Serao lo recensì nel 1881 su «Il fanfulla della domenica» specificando come gli oggetti presenti nel libro di Goncourt non appartengano alla “chincaglieria, di quella ignobile contraffazione europea che soddisfa i gusti dei borghesi arricchiti, ma alla vera e grande arte”. Lo stesso scrittore francese nel suo diario annotava che il gusto per la moda d’oriente si stava diffondendo troppo: “Si è propagato a qualsiasi cosa e a chiunque, persino agli idioti e alle donne della classe media”. Il testo di Goncourt è anche all’origine della novella di Gabriele D’Annunzio del 1884, Mandarina, la storia della Marchesa Aurora che in preda al fascino per il Giappone organizza a casa sua incontri tutti ispirati alla moda orientale. Le descrizioni degli ambienti dell’appartamento della protagonista sono in alcuni brani identiche a quelle che si ritrovano in La maison d’artiste, mentre è originale il tema della passione della donna romana per Sakumi, il personaggio giapponese inventato da D’Annunzio, che ritorna anche all’inizio del romanzo Il piacere quando i due protagonisti Andrea Sperelli ed Elena Muti si vedono per la prima volta. In questo momento cruciale della storia sono presenti a dire il vero due figure frutto dell’immaginario japonisant di D’Annunzio: Sakumi, appunto, e la principessa Issé, “che entrava con un piccolo passo incerto, vestita all’europea, sorridente dal volto ovale, candida e minuta”.

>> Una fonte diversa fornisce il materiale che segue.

/-- RECORD_END_EVENT (R103) of an OPEN record whose end now has reached: the stations of a NO_WAIT zone are given up as ABSENT_TIMEOUT; each zone with a station WAITING takes its deadline from the zone table as the event finds it; no other entry, no other record's entries and no station change; then the seal condition is tested. What a test of the seal condition does (R109 to R111): every selected record that meets the four terms is SEALED at now, COMPLETE or TIMED, its pending deadlines abandoned, which the model writes as absent (log 31); one that a RETIMING station alone holds back is marked seal-deferred; and when any was sealed, releases and retirement follow. What the releases do (R112, R113): the run of SEALED records from base + release count upward is RELEASED at now, each with the ACTIVE groups as its awaiting set, EPOCH_RELEASED once for each record on every port subscribed to one of them, and the groups whose cursor is released take their stall deadline (R137). What retirement does (R136): the RELEASED records at the old end with an empty awaiting set leave, while a newer record stands above them, and their blocks join the tail of the free list in list order (R55; how the list is held is log 8). Before the end there is no event (log 2, 30). That a seal is latched in sealMade is the model's choice (log 7). -/
def Obligations.TheEndEventSetsTheZoneDeadlines : Prop :=
  (∀ (s : State) (n : BitVec 32) (r : Record), s.sealMade = false →
    (s.ring.records.map (·.epoch)).Nodup → r ∈ s.ring.records → r.epoch = n.toNat →
    (r.ended = true ∨ now s < s.ring.epochEnd n.toNat → exec (.recordEndEvent n) s = .next s) ∧
    (r.state = .opened → r.ended = false → s.ring.epochEnd n.toNat ≤ now s →
      exec (.recordEndEvent n) s = .next (finishSeals (sealTest
        (fun y => decide (y.epoch = n.toNat)) { s with ring := { s.ring with
          records := s.ring.records.map fun y =>
            if y.epoch = n.toNat then endedRecord s y else y } })) ∧
      ∃ t, exec (.recordEndEvent n) s = .next t ∧ t.stations = s.stations ∧ t.tb = s.tb ∧
        (∀ x ∈ s.ring.records, ∀ y ∈ t.ring.records, y.epoch = x.epoch → x.epoch ≠ n.toNat →
          y.entries = x.entries ∧ y.blocks = x.blocks) ∧
        (∀ y ∈ t.ring.records, y.epoch = n.toNat →
          y.ended = true ∧ y.blocks = r.blocks ∧
          (∀ k : Slot, y.entries[k] =
            if r.entries[k].status = .waiting ∧
                (zoneEntry (station k s).clk.zone s).mode = .noWait then
              { r.entries[k] with status := .absentTimeout } else r.entries[k]) ∧
          (y.state = .opened → ∀ z : ZoneId,
            let waits := ∃ k : Slot, r.entries[k].status = .waiting ∧ (station k s).clk.zone = z
            let stop := s.ring.epochEnd n.toNat
            let ze := zoneEntry z s
            ((¬waits ∨ ze.mode = .noWait) → y.zones[z] = r.zones[z]) ∧
            (waits → ze.mode = .fixed → y.zones[z] =
              { deadline := .pending (min (stop + ze.budget * 1000000) (2 ^ 56 - 1)),
                extension := 0 }) ∧
            (waits → ze.mode = .adaptive → y.zones[z] =
              { deadline := .pending (min (stop + min ze.budget ze.cap * 1000000) (2 ^ 56 - 1)),
                extension := 0 }) ∧
            (waits → ze.mode = .signalled → y.zones[z] =
              { deadline := .pending (min (stop + ze.cap * 1000000) (2 ^ 56 - 1)),
                extension := 0 }))))) ∧
  (∀ (s : State) (sel : Record → Bool),
    let tested : State := { s with ring := { s.ring with
      records := s.ring.records.map fun r => if sel r then sealTested s r else r } }
    ((∃ r ∈ s.ring.records, sel r = true ∧ SealTerms r ∧ ¬HeldByRetiming s r) →
      sealTest sel s = retire (releaseAll { tested with sealMade := true })) ∧
    ((∀ r ∈ s.ring.records, sel r = true → SealTerms r → HeldByRetiming s r) →
      sealTest sel s = tested)) ∧
  (∀ (s : State) (g : GroupId),
    (activeSet s).getLsbD g.val = true ↔ (group g s).state = .active) ∧
  (∀ s : State, releaseNext s = none → releaseAll s = s) ∧
  (∀ (s : State) (n m : Nat), releaseNext s = some n →
    (∀ e : Nat, n ≤ e → e < n + m → ∃ r ∈ findRecord e s, r.state = .sealed) →
    (∀ r ∈ findRecord (n + m) s, r.state ≠ .sealed) →
    let expiry (gr : Group) : Nat :=
      min (max (now s) (gr.lastAck.getD 0) + (tuning s).ackLimit * 1000000) (2 ^ 56 - 1)
    releaseAll s = { s with
      ring := { s.ring with
        releaseCount := s.ring.releaseCount + m
        records := s.ring.records.map fun r => if n ≤ r.epoch ∧ r.epoch < n + m then
          { r with state := .released, releaseTime := some (now s), awaiting := activeSet s }
          else r }
      ports := imap (fun p ps => if (rightsOf p s).subscriptions &&& activeSet s = 0 then ps
        else (PortState.raise · .epochReleased)^[m] ps) s.ports
      groups := imap (fun _ gr => match gr.cursor with
        | none => gr
        | some c => if n ≤ c ∧ c < n + m then
            { gr with stall := if gr.state = .active then some (expiry gr) else none }
            else gr) s.groups }) ∧
  (∀ (s : State) (gone kept : List Record), s.ring.records = gone ++ kept →
    (∀ r ∈ gone, r.state = .released ∧ r.awaiting = 0) → (kept = [] → gone = []) →
    (∀ r ∈ kept.head?, r.state = .released → r.awaiting = 0 → kept.length = 1) →
    retire s = { s with
      ring := { s.ring with records := kept }
      pool := (gone.flatMap (·.blocks)).foldl Pool.free s.pool }) ∧
  (∀ (p : Pool) (i : Nat),
    (p.get i = none → p.free i = p) ∧
    ((p.get i).isSome = true → p.free i = { p with
      used := p.used.filter fun e => decide (e.1 ≠ i), freed := p.freed ++ [i] }))

/-- What gives a WAITING station up in the OPEN records: ZONE_DEADLINE_EXPIRY once now has reached a pending deadline (R105), in one record and for one zone; and ELIGIBILITY_LOSS_NOTICE (R96), for one station in every OPEN record. Every other entry stays, and every block list; then the seal condition is tested (R109; TheEndEventSetsTheZoneDeadlines gives the test, the seals and the releases). Before its deadline there is no expiry (log 2, 30). That notices wait in State.notices, and that the oldest is taken, is the model's choice (log 5), and so is the seal latch (log 7). -/
def Obligations.ExpiriesAndNoticesGiveUpTheWaiting : Prop :=
  (∀ (s : State) (n : BitVec 32) (z : ZoneId) (r : Record) (d : Nat), s.sealMade = false →
    (s.ring.records.map (·.epoch)).Nodup → r ∈ s.ring.records → r.epoch = n.toNat →
    r.state = .opened → r.zones[z].deadline = .pending d →
    (now s < d → exec (.zoneDeadlineExpiry n z) s = .next s) ∧
    (d ≤ now s →
      exec (.zoneDeadlineExpiry n z) s = .next (finishSeals (sealTest
        (fun y => decide (y.epoch = n.toNat)) { s with ring := { s.ring with
          records := s.ring.records.map fun y => if y.epoch = n.toNat then
            { zoneGivenUp z .absentTimeout s y with
              zones := put y.zones z { y.zones[z] with deadline := .expired d } }
            else y } })) ∧
      ∃ t, exec (.zoneDeadlineExpiry n z) s = .next t ∧
      t.stations = s.stations ∧ t.tb = s.tb ∧
      (∀ x ∈ s.ring.records, ∀ y ∈ t.ring.records, y.epoch = x.epoch →
        y.blocks = x.blocks ∧ y.late = x.late ∧
        (x.epoch ≠ n.toNat → y.entries = x.entries) ∧
        (x.epoch = n.toNat → y.zones[z].deadline = .expired d ∧
          ∀ k : Slot, y.entries[k] =
            if x.entries[k].status = .waiting ∧ (station k s).clk.zone = z then
              { x.entries[k] with status := .absentTimeout } else x.entries[k])))) ∧
  (∀ (s : State) (m : Notice) (rest : List Notice), s.sealMade = false →
    (s.ring.records.map (·.epoch)).Nodup → s.notices = m :: rest →
    exec .eligibilityLossNotice s = .next (finishSeals (sealTest
      (fun y => decide (y ∉ s.ring.records)) { s with
        notices := rest
        ring := { s.ring with records := s.ring.records.map fun y =>
          if y.state = .opened ∧ y.entries[m.slot].status = .waiting then
            { y with entries := put y.entries m.slot { y.entries[m.slot] with status := m.status } }
          else y } })) ∧
    ∃ t, exec .eligibilityLossNotice s = .next t ∧ t.notices = rest ∧
      t.stations = s.stations ∧ t.tb = s.tb ∧
      (∀ x ∈ s.ring.records, ∀ y ∈ t.ring.records, y.epoch = x.epoch →
        y.blocks = x.blocks ∧ y.late = x.late ∧
        ∀ k : Slot, y.entries[k] =
          if x.state = .opened ∧ k = m.slot ∧ x.entries[k].status = .waiting then
            { x.entries[k] with status := m.status } else x.entries[k]))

La passione di Gabriele D’Annunzio per il Giappone lo ha accompagnato per tutta la vita, ma si tratta di un interesse reciproco. D’Annunzio è stato tradotto e letto in Giappone, dove è considerato fonte di ispirazione per il grande autore della prima metà del Novecento Yukio Mishima che fu anche un suo appassionato traduttore. Attualmente una delle massime esperte dannunziane mondiali è giapponese: la critica letteraria Muramatsu Mariko. Il poeta pescarese nel discorso in onore di Toshio Kido (1936), un suo grande ammiratore, racconta di aver iniziato fin dal suo arrivo a Roma a collezionare oggetti d’arredo japonisants, che poi gli furono sottratti dai creditori, spendendo una fortuna nel negozio della signora Beretta in via Condotti, citato nella novella Mandarina.
Il negozio la signora Beretta compare anche in un articolo che D’Annunzio scrisse come suo esordio sul giornale «La tribuna» (1884) prendendo spunto dall’incontro fra il re d’Italia e il nuovo ambasciatore giapponese. Un anno dopo, nel 1885, su «Il fanfulla della domenica» comparve addirittura una composizione poetica del vate intitolata Outa occidentale. Anche in questo caso D’Annunzio era stato influenzato da ciò che accadeva in Francia: quello stesso anno infatti aveva scritto un lungo pezzo per la rivista «Domenica letteraria – cronaca bizantina» intitolato Letteratura giapponese in cui aveva recensito la raccolta di poesie di ispirazione japonisante di Judith Gautier: Poèmes de la libellule.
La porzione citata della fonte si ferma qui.